Sunday, September 22, 2013

Oh, Porchetta

When I was in Italy a few summers ago I spent a great deal of time wandering through street markets.  I was not shopping for anything.  Wait, that’s not true.  I was looking at produce.  Buying a fresh San Marzano tomato in July and eating it like an apple is a pretty awesome thing to experience.  Invariably every market had a porchetta stand.  I was captivated by these.  One long counter and a couple guys in butcher’s aprons took orders and prepped simple sandwiches.  They would turn around and carve chunks of pork off a giant pig, snag a couple crisp pieces of skin, throw it all on a crispy roll, sprinkle it with rock salt and hand it to customers lined up five deep.  I fell in love with porchetta.

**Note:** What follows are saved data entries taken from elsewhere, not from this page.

-- ==== Sys2Proof/Certificates/Slice0/Obligations.lean ====
section
/-! DEFINITION. The statements about the DB4416, one proposition each, in the order of OBLIGATIONS.json. A
clause names a command, hypotheses on the state and the operands alone, and the next state. -/

open Sys2Proof Sys2Proof.Machine

/-- For every command and state, a step with that command at the front of the queue is exec of it on
the state with the rest of the queue. From 00_scope.md, Functional Blocks. -/
def Obligations.step_takes_the_front_command : Prop :=
  ∀ (c : Instr) (rest : List Instr) (s : State),
    step { s with pending := c :: rest } = exec c { s with pending := rest }

/-- With an empty queue, a step takes the first own event that is due. When none is due one bit time
of the line passes, 1 µs or 4 µs by LRATE: the transmitter sends its next bit, the receiver reads
that bit, or the recessive level where nothing is sent, and the time within the ms grows. When it
comes to 1000 µs the timebase advances by 1 ms modulo 2^32, RSQ's 100 ms phase with it, and the
ramp tick, the input sample and the strap sample of the new ms stand open. Nothing else changes.
The receiver of sample records counts the idle time of SRX as long as it searches after a reset,
up to the 80 bit times of 230.4 kbit/s after which no sample record can have been under way at the
reset (entry 43). With RST_N low a step on an empty queue changes nothing. That time passes in
these steps alone is the model's choice (entry 1), and so are the order of due events (entry 3),
the open tick and samples (entries 5, 9 and 18) and the recessive level of a line nobody drives
(entry 10). From 02_freeze_windows_and_urgency.md, The Duration Code; 08_the_restart_line.md, The
Medium; 08_the_restart_line.md, Getting the Line. -/
def Obligations.step_on_empty_queue : Prop :=
  ∀ s : State, s.pending = [] →
    (s.rstLow = true → step s = .next s)
    ∧ (∀ c, s.firstDue = some c → step s = exec c s)
    ∧ (s.rstLow = false → s.firstDue = none →
        let bitTime := if s.cpn.straps.lrate then 1 else 4
        let micros := s.micros + bitTime
        let search := s.spu.search.bind fun q =>
          if 80 * 10000 ≤ (q + bitTime) * 2304 then none else some (q + bitTime)
        let lnc := { s.lnc.readBit s.ltx with
          tx := s.lnc.tx.map fun t =>
            if t.sent < (frameBits t.frame.bytes).length then { t with sent := t.sent + 1 } else t }
        (micros < 1000 → step s = .next { s with
            micros := micros, lnc := lnc, spu := { s.spu with search := search } })
        ∧ (1000 ≤ micros → step s = .next { s with
            now := later s.now 1, micros := 0, lnc := lnc,
            rsq := { s.rsq with tickPhase := (s.rsq.tickPhase + 1) % 100, tickTaken := false },
            spu := { s.spu with search := search, sampled := false },
            cpn := { s.cpn with strapSampler := { s.cpn.strapSampler with taken := false } } }))

/-- For every command in every state, exec answers a next state. The waiting commands are unchanged:
that a command leaves the queue alone, a reset included, is the model's choice (entry 24). The
timebase is unchanged by every command other than the two resets, so that a command takes no time:
the model's choice (entry 1). The two resets start it again at 0, which the model infers for the
soft reset (entry 6). That an event row delivered off its condition still answers a next state is
the model's choice (entry 2). With RST_N low RESET changes nothing (entry 37). From
10_command_port_notices_and_faults.md, The Fault Record; 10_command_port_notices_and_faults.md,
Resets at the Port. -/
def Obligations.every_command_completes : Prop :=
  ∀ (c : Instr) (s : State), ∃ t, exec c s = .next t ∧ t.pending = s.pending
    ∧ (match c with
      | .pinReset _ => t.now = 0 ∧ t.micros = 0 ∧ t.joinedAt = none
      | .softReset _ =>
        if s.rstLow then t = s else t.now = 0 ∧ t.micros = 0 ∧ t.joinedAt = none
      | _ => t.now = s.now ∧ t.micros = s.micros)

/-- For every host command with any parameter bytes, the frame that holds its command record, followed
by any further bytes, is taken as that command: all four checks of the record pass, and the code
and parameter bytes name it. A RESET carries the levels of the input pins at that moment. With
RST_N high a frame clocked in bit by bit, most significant bit first, with CS_N falling before it
and rising after it, puts its row last in the queue; up to seven bits after the last complete byte
are discarded, and the byte count is that of the complete bytes. After n SCLK pulses SDO shows bit
n of the reply and then 0; with CS_N high it is high impedance. A frame under way at a pin reset
queues nothing. That its row waits in the queue is the model's choice (entries 22 and 24). From
10_command_port_notices_and_faults.md, Frames and the Reply Buffer;
10_command_port_notices_and_faults.md, The Command Record; 11_formats.md, Command and Reply
Records. -/
def Obligations.command_record_round_trip : Prop :=
  (∀ (raw : InputLevels) (c : Instr) (code : Byte) (params more : List Byte),
      hostCommand c = some (code, params) → (∀ r, c = .softReset r → r = raw) →
      commandOfFrame raw (commandRecord code params ++ more) = c)
  ∧ (∀ (raw : InputLevels) (bytes : List Byte) (extra : List Bool) (s : State),
      s.rstLow = false → s.cpn.spi.csLow = false → extra.length < 8 →
      let t := clockIn (bytes.flatMap spiBits ++ extra) (csFall s)
      t.received = bytes ∧ (csRise raw t).received = bytes
      ∧ (csRise raw t).pending = s.pending ++ [commandOfFrame raw bytes]
      ∧ (csRise raw t).sdo = none)
  ∧ (∀ (bits : List Bool) (s : State), s.rstLow = false → s.cpn.spi.csLow = false →
      s.sdo = none
      ∧ (clockIn bits (csFall s)).sdo
        = some ((s.cpn.reply.bytes.flatMap spiBits).getD bits.length false))
  ∧ (∀ (raw levels : InputLevels) (bits : List Bool) (s t : State),
      exec (.pinReset levels) s = .next t → (csRise raw (clockIn bits t)).pending = s.pending)

/-- For a frame whose fields lie in their ranges and whose sender is below the strand count, the bytes
composed for it pass the reception checks, CRC included, and are read as the same frame. The
length in bytes is the fixed length of its kind. It takes 10 bit times for each byte; LTXEN is
asserted for exactly these, with the bits on LTX in order, and LTX is recessive after them and
with nothing to send, which is the model's choice (entry 44). A receiver that has seen its 10 bit
times of quiet since JOIN and reads the bits of whole characters and then n recessive bits has a
quiet time of n. One that has not seen them ends its search at the 10th recessive bit in a row.
From 08_the_restart_line.md, Reception; 08_the_restart_line.md, The Medium;
08_the_restart_line.md, Getting the Line; 11_formats.md, Restart Line Frames. -/
def Obligations.line_frame_round_trip : Prop :=
  (∀ (f : LineFrame) (strands : Nat), f.wf = true → f.station < strands → strands ≤ 8 →
      validFrame strands f.bytes false = some f ∧ f.bytes.length = frameLength f.body.frameKind)
  ∧ (∀ (s : State) (t : Transmission), s.lnc.tx = some t →
      (s.ltxen = true ↔ t.sent < 10 * t.frame.bytes.length)
      ∧ (∀ h : t.sent < (frameBits t.frame.bytes).length, s.ltx = (frameBits t.frame.bytes)[t.sent])
      ∧ (10 * t.frame.bytes.length ≤ t.sent → s.ltx = true))
  ∧ (∀ s : State, s.lnc.tx = none → s.ltxen = false ∧ s.ltx = true)
  ∧ (∀ (l : Lnc) (q n : Nat) (bytes : List Byte), l.quiet = some q → l.synced = true → l.charLeft = 0 →
      bytes ≠ [] →
      (frameBits bytes ++ List.replicate n true).foldl Lnc.readBit l = { l with quiet := some n })
  ∧ (∀ (l : Lnc) (n : Nat), l.quiet = some 0 → l.synced = false → l.charLeft = 0 →
      (List.replicate n true).foldl Lnc.readBit l
        = { l with quiet := some n, synced := decide (10 ≤ n) })

/-- A received record is read as F and level exactly when it has no framing fault and its bytes are
53h, the two bytes of F, the two bytes of the level, and the check over those five. Every other
record is discarded. From 09_the_strand_port.md, Sample Records; 11_formats.md, Strand Link
Records. -/
def Obligations.sample_record_is_read_exactly : Prop :=
  ∀ (bytes : List Byte) (fault : Bool) (f level : Nat),
    readSample bytes fault = some (f, level) ↔
      f < 65536 ∧ level < 65536 ∧ fault = false
        ∧ bytes = [0x53, byte (f / 256), byte f, byte (level / 256), byte level,
            crc8 [0x53, byte (f / 256), byte f, byte (level / 256), byte level]]

/-- Code 0 gives no duration; codes 1 to 120 give code times 250 ms, 121 to 240 give 30 s plus 1 s for
each code above 120, 241 to 254 give 150 s plus 30 s for each code above 240, and 255 gives 900 s.
Of two codes from 1 to 255 the greater decodes to the longer time. From any moment of the 32-bit
count, a moment has n ms later the age n for every n below 2^32. A moment n ms ahead has remaining
time n, and one n ms past has remaining time 0, for every n below 2^31: that the nearer reading of
the difference is taken is inferred (entry 4). From 02_freeze_windows_and_urgency.md, The Duration
Code; 02_freeze_windows_and_urgency.md, Deadlines. -/
def Obligations.duration_codes_decode : Prop :=
  durationMs 0 = none
  ∧ (∀ c, 1 ≤ c → c ≤ 120 → durationMs c = some (c * 250))
  ∧ (∀ c, 121 ≤ c → c ≤ 240 → durationMs c = some (30000 + (c - 120) * 1000))
  ∧ (∀ c, 241 ≤ c → c ≤ 254 → durationMs c = some (150000 + (c - 240) * 30000))
  ∧ durationMs 255 = some 900000
  ∧ (∀ c d m n, c ≤ 255 → d ≤ 255 → durationMs c = some m → durationMs d = some n → (c < d ↔ m < n))
  ∧ (∀ (t : Moment) (n : Nat), n < 2 ^ 32 → ageAt (later t n) t = n)
  ∧ ∀ (t : Moment) (n : Nat), n < 2 ^ 31 →
      timeLeft t (later t n) = n ∧ timeLeft (later t n) t = 0 ∧ reached (later t n) t = true
      ∧ (0 < n → reached t (later t n) = false)

/-- S_max(G) is the lesser of 8000 and G × 1000 / M rounded down, S_max(0) is 0, and it never falls as
G rises. For every speed of 0 to 8000, S ≤ S_max(G), S × M ≤ G × 1000 and D(S) ≤ G say the same,
and S_max(D(S)) ≥ S. M lies in 20–2000, and D rounds S × M / 1000 up. Formalises R50. -/
def Obligations.draw_and_highest_speed_agree : Prop :=
  ∀ mass, 20 ≤ mass → mass ≤ 2000 →
    speedMax mass 0 = 0
    ∧ (∀ g, speedMax mass g = min 8000 (g * 1000 / mass))
    ∧ (∀ g h, g ≤ h → speedMax mass g ≤ speedMax mass h)
    ∧ (∀ g speed, speed ≤ 8000 →
        (speed ≤ speedMax mass g ↔ speed * mass ≤ g * 1000)
        ∧ (speed * mass ≤ g * 1000 ↔ drawOf mass speed ≤ g))
    ∧ (∀ speed, speed ≤ 8000 → speed ≤ speedMax mass (drawOf mass speed))
    ∧ ∀ speed, drawOf mass speed * 1000 < speed * mass + 1000 ∧ speed * mass ≤ drawOf mass speed * 1000

/-- For epochs of 0 to 255, e is newer than c exactly when (e − c) mod 256 lies in 1 to 127. Of two
different epochs each is newer than the other only where the difference is not 128: then exactly
one of them is newer, and at 128 neither is. From 05_draw_budget_and_draw_claims.md, Line Limit
and Tundish Epoch. -/
def Obligations.epochs_compare_modulo_256 : Prop :=
  ∀ e c, e < 256 → c < 256 →
    (newerEpoch e c = true ↔ ∃ d, 1 ≤ d ∧ d ≤ 127 ∧ e = (c + d) % 256)
    ∧ newerEpoch c c = false
    ∧ (newerEpoch e c = true → newerEpoch c e = false)
    ∧ (newerEpoch e c = false → newerEpoch c e = false → e = c ∨ e = (c + 128) % 256)

/-- For claims of different stations exactly one outranks the other; no claim outranks itself; and
rank is transitive. The list as read holds every entry of the claim list once, and no entry in it
is outranked by a later one. From 02_freeze_windows_and_urgency.md, Rank;
07_peer_view_and_claim_list.md, The Claim List. -/
def Obligations.rank_is_a_total_order_in_a_kind : Prop :=
  ∀ s : State,
    (∀ a, s.outranks a a = false)
    ∧ (∀ a b, a.station ≠ b.station → s.outranks a b = !s.outranks b a)
    ∧ (∀ a b c, s.outranks a b = true → s.outranks b c = true → s.outranks a c = true)
    ∧ s.rankedClaims.Perm s.pvu.claims
    ∧ s.rankedClaims.Pairwise fun a b => s.outranks b a = false

/-- With the speed law and the range of hold speeds holding before a step, they hold after it: with
AUTH asserted S × M ≤ G × 1000, with AUTH deasserted S is 0, S lies within 0–8000, and every hold
speed lies within 0–8000. The range of hold speeds is the invariant that the law needs at stop
entry. Formalises R51. -/
def Obligations.every_step_keeps_the_speed_law : Prop :=
  ∀ (s t : State), SpeedLaw s → HoldSpeedsBounded s → step s = .next t → SpeedLaw t ∧ HoldSpeedsBounded t

/-- If no two entries of the claim list have the same station and kind and every station is 0–7, the
same holds after any step, and the list then has at most 16 entries. From
07_peer_view_and_claim_list.md, The Claim List. -/
def Obligations.every_step_keeps_claims_distinct : Prop :=
  ∀ (s t : State), ClaimsDistinct s → step s = .next t → ClaimsDistinct t ∧ t.pvu.claims.length ≤ 16

/-- If no two frames in the transmit queue share a slot, none do after any step, and the queue then
holds at most six frames beside the BEACON slot. From 08_the_restart_line.md, The Transmit Queue. -/
def Obligations.every_step_keeps_slots_distinct : Prop :=
  ∀ (s t : State), SlotsDistinct s → step s = .next t → SlotsDistinct t ∧ t.lnc.queue.length ≤ 6

/-- The bound of three contexts, and the emptiness of the stack in every state other than STOPPED,
QUEUED and RAMPING, are kept by every step. From 04_restart_contexts_and_reports.md, The Context
Stack. -/
def Obligations.every_step_keeps_the_stack_bounded : Prop :=
  ∀ (s t : State), StackBounded s → step s = .next t → StackBounded t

I looked carefully at the entire process.  Though at first I thought it was a whole pig they were carving, I soon discovered that it was more like a giant boned and stuffed pig.  In fact, it looked like a gigantic sausage with a head.  I looked into the process and found out that this is a very elaborate process and does in fact call for boning an entire pig, filling it with some seasoning, sometimes some offal, and tying it up like a sausage and roasting it for a long, long time.  I looked into duplicating it in miniature, likely with a large slab of pork belly and a pork tenderloin, but discovered that locating a large slab of pork belly is not always easy.  Maybe this Christmas I will give it a try.  In the meantime, check out Nancy Kruse’s national tour of Porchetta at In Praise of Porchetta.  She leads me to think that I need to get North Carolina or Oregon for one of those food trucks.  By the way, in my opinion, porchetta is the perfect food truck food, far better than seeing it all fancied up in a restaurant.  Throw some meat on a bun, sit in the summer sun and call it a day!